What do you do?
I am a vascular surgeon. I operate on blood vessels all over the body, except for in the heart and brain.
I also do health services research. I use big data to investigate outcomes of operations and medical interventions to try to figure out what is the best way to take care of our patients.
Why did you choose this field?
I want to make a difference in the world. I want to leave the world a slightly better place than I found it. Being a surgeon enables me to help individual people in a deep meaningful way. Being a researcher lets me make an impact on many many more people than I could ever touch with my own hands.
What do you look at and think, "I wish younger me would have known this was possible"?
My research has focused on one topic for 15 years. My goal has been to change a healthcare guideline that has had many unintended consequences that potentially harm patients. The guideline was rewritten this year and my research was used as one of the reasons for changing it. I remind myself of this whenever I wonder if what I'm doing makes a difference. I wish my younger self knew what I was capable of through all the failures. For every win, there are ten failures, or more. But each win is worth 100 failures. They make us stronger and better. We can't win without losses.
Why do you love working in STEM?
The combination of what I do challenges my brain in so many ways. Being a surgeon and being a researcher challenges all of my skills. I wake up looking forward to making a difference for someone, a patient, a student, a trainee.
Best advice for next generation?
There are endless discoveries to be made, diseases to be cured, people to be helped, problems to be solved. The unique perspective of women, their attention to detail, their persistence, their confidence, their creativity and their determination are needed to save our earth and make the world a better place.
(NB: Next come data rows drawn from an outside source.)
theorem execLifecycleReset_agree {s' : State} (s : State)
    (hs : Agree W r₀ s) (h0 : W .regs) (h1 : W .held) (h2 : W .mem) (h3 : W .pins) (h4 : W .time) (h5 : W .eng)
    (h6 : W .box) (h7 : W .hamp) (h8 : W .path) (h9 : W .mods) (h10 : W .disp) (h11 : W .sig) (h12 : W .cores)
    (h13 : W .ev) (h14 : W .flt) (h15 : W .boot) (h16 : W .sec) (h17 : W .mbx) (h18 : W .tdm) (h19 : W .net)
    (h20 : W .ref) (h21 : W .supv) (h22 : W .tnd) (h23 : W .pwr) (h24 : W .memx) (h25 : W .cnt) (h26 : W .night)
    (h27 : W .link) (he : execLifecycleReset s = .next s') :
    Agree W r₀ s' := by
  cases he
  repeat' with_reducible first | assumption | apply lcResetOp_agree

theorem execLifecycleAdvance_agree {s' : State} (c : Cmd) (s : State)
    (hs : Agree W r₀ s) (h0 : W .regs) (h1 : W .mem) (h2 : W .box) (h3 : W .disp) (h4 : W .ev) (h5 : W .boot)
    (h6 : W .sec) (h7 : W .memx) (h8 : W .link) (he : execLifecycleAdvance c s = .next s') :
    Agree W r₀ s' := by
  cases he
  repeat' with_reducible first | assumption | apply silwen_agree | apply lcAdvanceBody_agree | (intro)

theorem execMsgStoreCreate_agree {s' : State} (c : Cmd) (s : State)
    (hs : Agree W r₀ s) (h0 : W .regs) (h1 : W .box) (h2 : W .mods) (h3 : W .disp) (h4 : W .ev) (h5 : W .link)
    (he : execMsgStoreCreate c s = .next s') :
    Agree W r₀ s' := by
  cases he
  repeat' with_reducible first | assumption | apply silwen_agree | apply msgCreateBody_agree | (intro)

theorem execMsgStoreQuery_agree {s' : State} (c : Cmd) (s : State)
    (hs : Agree W r₀ s) (h0 : W .regs) (h1 : W .box) (h2 : W .disp) (h3 : W .ev) (h4 : W .link)
    (he : execMsgStoreQuery c s = .next s') :
    Agree W r₀ s' := by
  cases he
  repeat' with_reducible first | assumption | apply silwen_agree | apply msgQueryBody_agree | (intro)

theorem execTempMeasure_agree {s' : State} (tj : BitVec 16) (s : State)
    (hs : Agree W r₀ s) (h0 : W .regs) (h1 : W .held) (h2 : W .mem) (h3 : W .pins) (h4 : W .time) (h5 : W .eng)
    (h6 : W .box) (h7 : W .hamp) (h8 : W .path) (h9 : W .mods) (h10 : W .disp) (h11 : W .sig) (h12 : W .cores)
    (h13 : W .ev) (h14 : W .flt) (h15 : W .boot) (h16 : W .sec) (h17 : W .mbx) (h18 : W .tdm) (h19 : W .net)
    (h20 : W .ref) (h21 : W .supv) (h22 : W .tnd) (h23 : W .pwr) (h24 : W .memx) (h25 : W .cnt) (h26 : W .night)
    (h27 : W .link) (he : execTempMeasure tj s = .next s') :
    Agree W r₀ s' := by
  cases he
  repeat' with_reducible first | assumption | apply tempMeasureOp_agree

theorem tamperWipeOp_agree (s : State)
    (hs : Agree W r₀ s) (h0 : W .regs) (h1 : W .pins) (h2 : W .disp) (h3 : W .ev) :
    Agree W r₀ (tamperWipeOp s) := by
  unfold tamperWipeOp
  dsimp only
  repeat' with_reducible first
    | assumption | apply raise_agree | apply put_agree | (apply agree_set_pins <;> assumption) | apply agree_ite
    | (intro) | split | apply agree_set_pins

theorem execTamperWipe_agree {s' : State} (s : State)
    (hs : Agree W r₀ s) (h0 : W .regs) (h1 : W .pins) (h2 : W .disp) (h3 : W .ev)
    (he : execTamperWipe s = .next s') :
    Agree W r₀ s' := by
  cases he
  repeat' with_reducible first | assumption | apply tamperWipeOp_agree

theorem execGetInfo_agree {s' : State} (c : Cmd) (s : State)
    (hs : Agree W r₀ s) (h0 : W .regs) (h1 : W .box) (h2 : W .disp) (h3 : W .ev) (h4 : W .link) (h5 : W .free)
    (he : execGetInfo c s = .next s') :
    Agree W r₀ s' := by
  cases he
  repeat' with_reducible first | assumption | apply silwen_agree | apply getInfoBody_agree | (intro)

theorem wakeAddressOp_agree (a : Nat) (s : State)
    (hs : Agree W r₀ s) (h0 : W .regs) (h1 : W .held) (h2 : W .mem) (h3 : W .pins) (h4 : W .time) (h5 : W .eng)
    (h6 : W .box) (h7 : W .hamp) (h8 : W .path) (h9 : W .mods) (h10 : W .disp) (h11 : W .sig) (h12 : W .cores)
    (h13 : W .ev) (h14 : W .flt) (h15 : W .boot) (h16 : W .sec) (h17 : W .mbx) (h18 : W .tdm) (h19 : W .net)
    (h20 : W .ref) (h21 : W .supv) (h22 : W .tnd) (h23 : W .pwr) (h24 : W .memx) (h25 : W .cnt) (h26 : W .night)
    (h27 : W .link) :
    Agree W r₀ (wakeAddressOp a s) := by
  unfold wakeAddressOp
  repeat' with_reducible first | assumption | apply wakeOp_agree | apply agree_ite | (intro) | split

theorem execWakeAddress_agree {s' : State} (addr : BitVec 7) (s : State)
    (hs : Agree W r₀ s) (h0 : W .regs) (h1 : W .held) (h2 : W .mem) (h3 : W .pins) (h4 : W .time) (h5 : W .eng)
    (h6 : W .box) (h7 : W .hamp) (h8 : W .path) (h9 : W .mods) (h10 : W .disp) (h11 : W .sig) (h12 : W .cores)
    (h13 : W .ev) (h14 : W .flt) (h15 : W .boot) (h16 : W .sec) (h17 : W .mbx) (h18 : W .tdm) (h19 : W .net)
    (h20 : W .ref) (h21 : W .supv) (h22 : W .tnd) (h23 : W .pwr) (h24 : W .memx) (h25 : W .cnt) (h26 : W .night)
    (h27 : W .link) (he : execWakeAddress addr s = .next s') :
    Agree W r₀ s' := by
  cases he
  repeat' with_reducible first | assumption | apply wakeAddressOp_agree

theorem execCredentialNonce_agree {s' : State} (c : Cmd) (s : State)
    (hs : Agree W r₀ s) (h0 : W .regs) (h1 : W .box) (h2 : W .disp) (h3 : W .ev) (h4 : W .sec) (h5 : W .link)
    (h6 : W .free) (he : execCredentialNonce c s = .next s') :
    Agree W r₀ s' := by
  cases he
  repeat' with_reducible first | assumption | apply silwen_agree | apply nonceBody_agree | (intro)

theorem execPorst_agree {s' : State} (sel : BitVec 2) (s : State)
    (hs : Agree W r₀ s) (h0 : W .regs) (h1 : W .held) (h2 : W .mem) (h3 : W .pins) (h4 : W .time) (h5 : W .eng)
    (h6 : W .box) (h7 : W .hamp) (h8 : W .path) (h9 : W .mods) (h10 : W .disp) (h11 : W .sig) (h12 : W .cores)
    (h13 : W .ev) (h14 : W .flt) (h15 : W .boot) (h16 : W .sec) (h17 : W .mbx) (h18 : W .tdm) (h19 : W .net)
    (h20 : W .ref) (h21 : W .supv) (h22 : W .tnd) (h23 : W .pwr) (h24 : W .memx) (h25 : W .cnt) (h26 : W .night)
    (h27 : W .link) (he : execPorst sel s = .next s') :
    Agree W r₀ s' := by
  cases he
  repeat' with_reducible first | assumption | apply porstOp_agree

theorem execSuppliesValid_agree {s' : State} (s : State)
    (hs : Agree W r₀ s) (h0 : W .pwr) (he : execSuppliesValid s = .next s') :
    Agree W r₀ s' := by
  cases he
  repeat' with_reducible first | assumption | apply suppliesOp_agree

theorem execCredentialLockoutEnd_agree {s' : State} (m : Sender) (s : State)
    (hs : Agree W r₀ s) (h0 : W .sec) (he : execCredentialLockoutEnd m s = .next s') :
    Agree W r₀ s' := by
  cases he
  repeat' with_reducible first | assumption | apply modSec_agree

theorem execLifecycleSetMac_agree {s' : State} (c : Cmd) (s : State)
    (hs : Agree W r₀ s) (h0 : W .regs) (h1 : W .box) (h2 : W .disp) (h3 : W .ev) (h4 : W .sec) (h5 : W .link)
    (he : execLifecycleSetMac c s = .next s') :
    Agree W r₀ s' := by
  cases he
  repeat' with_reducible first | assumption | apply silwen_agree | apply lcMacBody_agree | (intro)

theorem execMsgStoreAppend_agree {s' : State} (c : Cmd) (s : State)
    (hs : Agree W r₀ s) (h0 : W .regs) (h1 : W .box) (h2 : W .mods) (h3 : W .disp) (h4 : W .ev) (h5 : W .link)
    (he : execMsgStoreAppend c s = .next s') :
    Agree W r₀ s' := by
  cases he
  repeat' with_reducible first | assumption | apply silwen_agree | apply msgAppendBody_agree | (intro)

theorem execNonceExpiry_agree {s' : State} (m : Sender) (s : State)
    (hs : Agree W r₀ s) (h0 : W .sec) (he : execNonceExpiry m s = .next s') :
    Agree W r₀ s' := by
  cases he
  repeat' with_reducible first | assumption | apply modSec_agree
Inspo quote / fun fact / role model
“It is not the critic who counts; not the man who points out how the strong man stumbles, or where the doer of deeds could have done them better. The credit belongs to the man who is actually in the arena, whose face is marred by dust and sweat and blood; who strives valiantly; who errs, who comes short again and again, because there is no effort without error and shortcoming; but who does actually strive to do the deeds; who knows great enthusiasms, the great devotions; who spends himself in a worthy cause; who at the best knows in the end the triumph of high achievement, and who at the worst, if he fails, at least fails while daring greatly, so that his place shall never be with those cold and timid souls who neither know victory nor defeat.” Theodore Roosevelt.